_Task item_. Set down exactly the lines below between the line holding "and 0xB8F9F. -/" and the line holding "nothing happens. -/", inclusive; no other line belongs in the answer.

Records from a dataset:
"""
-- ==== Sys2Proof/Machine/HostView.lean ====
section
/-! DEFINITION. What the host reads from the video region between commands. -/

namespace Sys2Proof.Machine

open Sys2Proof.Config

/-- A host read of one byte of the video region: the byte last stored there, or the byte it held before
(20_memory.md R62; assumptions 5, 11). Outside the region the platform answers, not the block (R59). -/
def hostReadByte (a : Nat) (s : State) : Option Byte :=
  if inRegion s.params a then some ((s.mem.read a).getD (priorByte a)) else none

/-- Cell `i` of the video region, as the block has stored it; nothing while a byte of it is not yet
stored (20_memory.md R51). -/
def storedCell (i : Nat) (s : State) : Option Cell :=
  match s.mem.read (charAddr s.params i), s.mem.read (attrAddr s.params i) with
  | some ch, some attr => some ⟨ch, attr⟩
  | _, _ => none

/-- Cell `i` read by a little-endian host as one 16-bit word: `at:ch` (20_memory.md R55). -/
def hostReadCellWord (i : Nat) (s : State) : Option (BitVec 16) :=
  match hostReadByte (charAddr s.params i) s, hostReadByte (attrAddr s.params i) s with
  | some ch, some attr => some (attr ++ ch)
  | _, _ => none

end Sys2Proof.Machine
end

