-- ==== Sys2Proof/Tests/Slice0.lean ====
section
/-! SUPPORT. Tests of well-formedness, decoding and single steps, with expected results from
spec/95_test_vectors.md, and one witness for each statement that has hypotheses. -/

namespace Sys2Proof.Tests

open Sys2Proof Sys2Proof.Machine Sys2Proof.Config

/-! ## States the tests start from -/

/-- The reset state with a mirror of blank cells in place of the free value. -/
def afterReset : State := { State.reset with front := Vector.replicate cells ⟨0x20#8, 0x07#8⟩ }

/-- A slot array with nothing staged but what the list names. -/
def staged (slots : List (Nat × Cell)) : Vector Slot cells :=
  slots.foldl (fun v c => v.setIfInBounds c.1 (some c.2)) (Vector.replicate cells none)

/-- The state after `w` from `s`, as a step delivers and runs it. -/
def after (s : State) (w : Nat) : Option State :=
  match step (s.withFetchWord 32 w) with
  | .next t => some t
  | _ => none

/-- `w` runs from `s` to a state the check accepts. -/
def runs (s : State) (w : Nat) (check : State → Bool) : Bool := (after s w).any check

/-- The cell a slot holds is this one. -/
def slotIs (s : State) (i : Nat) (ch attr : Byte) : Bool := s.back[i]? == some (some ⟨ch, attr⟩)

/-! ## Well-formedness: each check refuses an ill-formed command -/

theorem test_wellFormed_refuses_col : (Instr.putat 0x41#8 0xF#4 128 0).wellFormed = false := by decide

theorem test_wellFormed_refuses_row : (Instr.putat 0x41#8 0xF#4 0 32).wellFormed = false := by decide

theorem test_wellFormed_accepts_the_largest_fields :
    (Instr.putat 0xFF#8 0xF#4 127 31).wellFormed = true := by decide

/-! ## Decoding: words written out from the format tables of 30_encoding.md R82 to R84 -/

/-- OP 0x1, bits 27:12 zero, COLOR 0x2, CH 0x41. -/
theorem test_decode_putc :
    decode (0b0001#4 ++ 0b0000#4 ++ 0b00000#5 ++ 0b0000000#7 ++ 0b0010#4 ++ 0b01000001#8) =
      .command (.putc 0x41#8 0x2#4) := by decide

/-- OP 0x2, bits 27:24 zero, ROW 24, COL 79, COLOR 0xE, CH 0x5A: the word 0x20C4FE5A. -/
theorem test_decode_putat :
    decode (0b0010#4 ++ 0b0000#4 ++ 0b11000#5 ++ 0b1001111#7 ++ 0b1110#4 ++ 0b01011010#8) =
      .command (.putat 0x5A#8 0xE#4 79 24) ∧ decode 0x20C4FE5A#32 = .command (.putat 0x5A#8 0xE#4 79 24) := by
  decide

theorem test_decode_setbg : decode 0x30000100#32 = .command (.setbg 0x1#4) := by decide

theorem test_decode_setfg : decode 0x40000F00#32 = .command (.setfg 0xF#4) := by decide

theorem test_decode_scroll : decode 0x50000000#32 = .command .scroll := by decide

theorem test_decode_commit : decode 0x60000000#32 = .command .commit := by decide

theorem test_decode_cursorOff : decode 0x70000000#32 = .command .cursorOff := by decide

theorem test_decode_blinkToggle : decode 0x80000000#32 = .command .blinkToggle := by decide

/-- The ILLEGAL rows of the decode vectors. -/
theorem test_decode_reservedBits :
    [0x10001041#32, 0x11000041#32, 0x2FFFFFFF#32, 0x30000101#32, 0x40000401#32, 0x50000001#32,
      0x80000080#32].all (fun w => decide (decode w = .illegal .reservedBits)) = true := by decide

theorem test_decode_reservedOpcodes :
    [0x00000000#32, 0x90000000#32, 0xF0000000#32].all
      (fun w => decide (decode w = .illegal .reservedOpcode)) = true := by decide

/-- The words of V-PUTC-1, V-PUTAT-6 and V-PUTAT-4. -/
theorem test_encode :
    encode (.putc 0x41#8 0x2#4) = 0x10000241#32 ∧ encode (.putat 0x0A#8 0xF#4 5 2) = 0x20105F0A#32 ∧
      encode (.putat 0x41#8 0xF#4 0 25) = 0x20C80F41#32 := by decide

theorem test_decodeTableWord :
    decodeTableWord 32 0x10000241 = some (.putc 0x41#8 0x2#4) ∧ decodeTableWord 32 0x90000000 = none := by
  decide

/-! ## Single steps -/

/-- V-PUTC-10: a newline under a pending scroll scrolls twice. Cells marked in rows 1, 2 and 3 show how far
the content moves. -/
theorem test_putc_newline_under_pending_scroll :
    runs { afterReset with cursor := 2000#11,
                           back := staged [(83, ⟨0x51#8, 0x0A#8⟩), (165, ⟨0x52#8, 0x0B#8⟩),
                             (240, ⟨0x53#8, 0x0C#8⟩)] } 0x1000000A
      (fun t => t.cursor == 1920#11 && slotIs t 5 0x52#8 0x0B#8 && slotIs t 80 0x53#8 0x0C#8 &&
        slotIs t 3 0x20#8 0x07#8 && slotIs t 1999 0x20#8 0x07#8) = true := by
  decide +kernel

/-- V-PUTC-11: the current background, and byte 0x00 as a character. -/
theorem test_putc_stages_with_the_background :
    runs { afterReset with cursor := 5#11, bg := 0xC#4 } 0x10000900
      (fun t => slotIs t 5 0x00#8 0xC9#8 && slotIs t 4 0x20#8 0x07#8 && slotIs t 6 0x20#8 0x07#8 &&
        t.cursor == 6#11 && t.ci == 1) = true := by
  decide +kernel

/-- V-PUTAT-2. -/
theorem test_putat_stages_at_its_offset :
    runs { afterReset with bg := 0x1#4 } 0x20C4FE5A
      (fun t => slotIs t 1999 0x5A#8 0x1E#8 && slotIs t 1998 0x20#8 0x07#8 && t.cursor == 0#11) = true := by
  decide +kernel

/-- V-PUTAT-3: column 80 of row 0 is not column 0 of row 1. -/
theorem test_putat_outside_the_grid :
    runs afterReset 0x20050F41
      (fun t => readRegister 0#8 t == 0x00000021#32 && readRegister 3#8 t == 0x20050F41#32 &&
        slotIs t 80 0x20#8 0x07#8 && t.ci == 1) = true := by
  decide +kernel

/-- V-BG-2. -/
theorem test_setbg_repaints_staged_and_mirrored_cells :
    runs { afterReset with back := staged [(0, ⟨0x41#8, 0x02#8⟩)],
                           front := afterReset.front.setIfInBounds 1 ⟨0x42#8, 0x3F#8⟩ } 0x30000800
      (fun t => slotIs t 0 0x41#8 0x82#8 && slotIs t 1 0x42#8 0x8F#8 && slotIs t 1999 0x20#8 0x87#8 &&
        t.front[1]? == some ⟨0x42#8, 0x3F#8⟩ && t.bg == 0x8#4) = true := by
  decide +kernel

/-- V-FG-1. -/
theorem test_setfg :
    runs afterReset 0x40000400
      (fun t => t.fg == 0x4#4 && slotIs t 0 0x20#8 0x07#8 && readRegister 2#8 t == 0x00000004#32) = true := by
  decide +kernel

/-- V-SCR-2. -/
theorem test_scroll_reconciles_with_the_mirror :
    runs { afterReset with back := staged [(85, ⟨0x41#8, 0x0F#8⟩)],
                           front := (afterReset.front.setIfInBounds 100 ⟨0x58#8, 0x04#8⟩).setIfInBounds 5
                             ⟨0x59#8, 0x02#8⟩ } 0x50000000
      (fun t => slotIs t 5 0x41#8 0x0F#8 && slotIs t 20 0x58#8 0x04#8 && slotIs t 85 0x20#8 0x07#8 &&
        slotIs t 1920 0x20#8 0x07#8 && t.cursor == 1920#11 && t.front[5]? == some ⟨0x59#8, 0x02#8⟩) = true := by
  decide +kernel

/-- V-COM-2: the four stores, in order, at addresses 0xB8000, 0xB8001, 0xB8F9E and 0xB8F9F. -/
theorem test_commit_stores_staged_cells :
    runs { afterReset with back := staged [(0, ⟨0x41#8, 0x02#8⟩), (1999, ⟨0x5A#8, 0x1E#8⟩)] } 0x60000000
      (fun t => t.history == [.memWrite 0xB8000 0x41#8, .memWrite 0xB8001 0x02#8, .memWrite 0xB8F9E 0x5A#8,
          .memWrite 0xB8F9F 0x1E#8] &&
        t.mem == [(0xB8000, 0x41#8), (0xB8001, 0x02#8), (0xB8F9E, 0x5A#8), (0xB8F9F, 0x1E#8)] &&
        t.front[1999]? == some ⟨0x5A#8, 0x1E#8⟩ && t.front[1]? == some ⟨0x20#8, 0x07#8⟩ &&
        t.back.toList.all Option.isNone) = true := by
  decide +kernel

/-- V-COM-1: with nothing staged, nothing happens. -/
theorem test_commit_with_nothing_staged :
    runs { afterReset with back := staged [], mem := [(0xB8000, 0x41#8)] } 0x60000000
      (fun t => t.history == [] && t.mem == [(0xB8000, 0x41#8)] && t.front[0]? == some ⟨0x20#8, 0x07#8⟩) = true := by
  decide +kernel

/-- V-PORT-1. -/
theorem test_cursorOff :
    runs afterReset 0x70000000
      (fun t => t.history == [.portWrite 0x3D4#16 0x0A#8, .portWrite 0x3D5#16 0x20#8]) = true := by
  decide +kernel

/-- V-PORT-2, for the draws 0x00 and 0x0C. -/
theorem test_blinkToggle :
    (blinkSequence 0x00#8 0x0C#8 afterReset).history =
      [.portRead 0x3DA#16 0x00#8, .portWrite 0x3C0#16 0x30#8, .portRead 0x3C1#16 0x0C#8,
        .portWrite 0x3C0#16 0x04#8] := by
  decide

/-- V-PORT-4: the last write for the draw 0xFF. -/
theorem test_blinkToggle_keeps_the_other_bits :
    (blinkSequence 0x00#8 0xFF#8 afterReset).history.getLast? = some (.portWrite 0x3C0#16 0xF7#8) := by
  decide

/-- V-ERR-4: ILLEGAL, not RANGE. -/
theorem test_illegal_word :
    runs afterReset 0x2FFFFFFF
      (fun t => readRegister 0#8 t == 0x00000012#32 && readRegister 3#8 t == 0x2FFFFFFF#32 && t.ci == 1) =
      true := by
  decide +kernel

/-- V-ERR-2: the second error only sets its bit. -/
theorem test_second_error :
    runs { afterReset with errIllegal := true, errCause := 1#2, errWord := 0x90000000#32 } 0x20C80F41
      (fun t => readRegister 0#8 t == 0x00000013#32 && readRegister 3#8 t == 0x90000000#32) = true := by
  decide +kernel

/-- V-REG-1. -/
theorem test_registers_after_reset :
    (readRegister 0#8 afterReset, readRegister 1#8 afterReset, readRegister 2#8 afterReset,
      readRegister 4#8 afterReset, readRegister 255#8 afterReset) =
      (0x00000000#32, 0x00000000#32, 0x0000000F#32, 0x00000000#32, 0x00000000#32) := by
  decide

/-- The examples of 40_output.md R100 and the pack vectors. -/
theorem test_pack : pack 0x1#4 0xE#4 = 0x1E#8 ∧ pack 0x8#4 0x7#4 = 0x87#8 ∧ pack 0xF#4 0x0#4 = 0xF0#8 := by
  decide

/-- A store below, at, and above what is listed keeps the addresses rising. -/
theorem test_memory_write :
    Memory.write (Memory.write (Memory.write [(5, 0x01#8)] 9 0x02#8) 2 0x03#8) 5 0x04#8 =
      [(2, 0x03#8), (5, 0x04#8), (9, 0x02#8)] := by
  decide

/-- L1-7: PUTS "AB" in Green. -/
theorem test_puts :
    assembleLine (.puts [0x41#8, 0x42#8] (.name .green)) = some [0x10000241#32, 0x10000242#32] := by decide

/-- PUTAT 'A', White, 80, 0 assembles; a column of 128 does not. -/
theorem test_assemble_putat :
    assembleLine (.putat 0x41 (.name .white) 80 0) = some [0x20050F41#32] ∧
      assembleLine (.putat 0x41 (.name .white) 128 0) = none := by decide

/-! ## Witnesses: for each statement with hypotheses, a state and operands that meet them -/

/-- `afterReset` with one move of the host waiting. -/
def ready (x : Input) : State := { afterReset with inputs := [x] }

/-- `ready` for a command word. -/
def readyFor (w : Word) : State := ready (.command w)

/-- `afterReset` with the cursor at `c` and a command word waiting. -/
def readyAt (c : BitVec 11) (w : Word) : State := { readyFor w with cursor := c }

/-- `afterReset` with both error bits set and the reset signal waiting. -/
def errorsThenReset : State :=
  { ready .reset with errRange := true, errIllegal := true, errCause := 1#2, errWord := 0x90000000#32 }

/-- The state after a first COMMIT of the whole grid, with a command word waiting. -/
def committed (w : Word) : State := { commitStaged (readyFor w) with inputs := [.command w] }

theorem step_word {s t : State} {w : Word} {i : Instr} (hs : s.inputs = [.command w])
    (hd : decode w = .command i) (he : exec i { s with inputs := [] } = .next t) :
    step s = .next (advanceIndex t) := by
  rw [step_of_word hs, runWord_of_command hd, he]
  rfl

theorem step_setfg (c : BitVec 11) :
    step (readyAt c 0x40000F00#32) =
      .next (advanceIndex { { readyAt c 0x40000F00#32 with inputs := [] } with fg := 0xF#4 }) :=
  step_word (i := .setfg 0xF#4) rfl (by decide) rfl

theorem fits : defaults.RegionFits := by decide

theorem step_commit :
    step (readyFor 0x60000000#32) =
      .next (advanceIndex (commitStaged { readyFor 0x60000000#32 with inputs := [] })) :=
  step_word (i := .commit) rfl (by decide) (exec_commit_of_fits fits)

theorem step_offGrid : step (readyAt 2001#11 0x10000241#32) = .fault .cursorOffGrid := by
  rw [step_of_word (rest := []) rfl, runWord_of_command (i := .putc 0x41#8 0x2#4) (by decide),
    exec_putc_offGrid _ (by decide) (by decide)]
  rfl

theorem afterReset_allStaged (i : Nat) (h : i < cells) : afterReset.back[i].isSome = true := by
  have : afterReset.back[i] = some (blank defaults defaults.resetBg) :=
    Vector.getElem_replicate h
  rw [this]
  rfl

/-- Every slot is staged, so the agreement of mirror and region is not in question yet. -/
theorem ready_invariant (x : Input) : Invariant (ready x) where
  params := show defaults.WellFormed by decide
  cursor := show (0#11).toNat ≤ cells by decide
  errors := ⟨by simp [ready, afterReset, State.reset], by simp [ready, afterReset, State.reset],
    by simp [ready, afterReset, State.reset], by simp [ready, afterReset, State.reset],
    by simp [ready, afterReset, State.reset]⟩
  memory := rfl
  region := fun _ h => absurd rfl h
  mirror := fun i h hn => by
    have := afterReset_allStaged i h
    rw [show afterReset.back[i] = (ready x).back[i] from rfl, hn] at this
    cases this

theorem witness_DecodingFollowsTheOpcodeMap :
    0x10000FFF#32 &&& 0xFFFFF000#32 = 0x10000000#32 ∧ 0x20FFFFFF#32 &&& 0xFF000000#32 = 0x20000000#32 ∧
    0x30000F00#32 &&& 0xFFFFF0FF#32 = 0x30000000#32 ∧ 0x40000F00#32 &&& 0xFFFFF0FF#32 = 0x40000000#32 ∧
    [0x10001000#32, 0x21000000#32, 0x30000001#32, 0x40001000#32, 0x00000000#32, 0x90000000#32].all (fun w =>
      w &&& 0xFFFFF000#32 != 0x10000000#32 && w &&& 0xFF000000#32 != 0x20000000#32 &&
      w &&& 0xFFFFF0FF#32 != 0x30000000#32 && w &&& 0xFFFFF0FF#32 != 0x40000000#32 && w != 0x50000000#32 &&
      w != 0x60000000#32 && w != 0x70000000#32 && w != 0x80000000#32) = true := by
  decide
"""
_Written solution_.
/-- V-COM-2: the four stores, in order, at addresses 0xB8000, 0xB8001, 0xB8F9E and 0xB8F9F. -/
theorem test_commit_stores_staged_cells :
    runs { afterReset with back := staged [(0, ⟨0x41#8, 0x02#8⟩), (1999, ⟨0x5A#8, 0x1E#8⟩)] } 0x60000000
      (fun t => t.history == [.memWrite 0xB8000 0x41#8, .memWrite 0xB8001 0x02#8, .memWrite 0xB8F9E 0x5A#8,
          .memWrite 0xB8F9F 0x1E#8] &&
        t.mem == [(0xB8000, 0x41#8), (0xB8001, 0x02#8), (0xB8F9E, 0x5A#8), (0xB8F9F, 0x1E#8)] &&
        t.front[1999]? == some ⟨0x5A#8, 0x1E#8⟩ && t.front[1]? == some ⟨0x20#8, 0x07#8⟩ &&
        t.back.toList.all Option.isNone) = true := by
  decide +kernel

/-- V-COM-1: with nothing staged, nothing happens. -/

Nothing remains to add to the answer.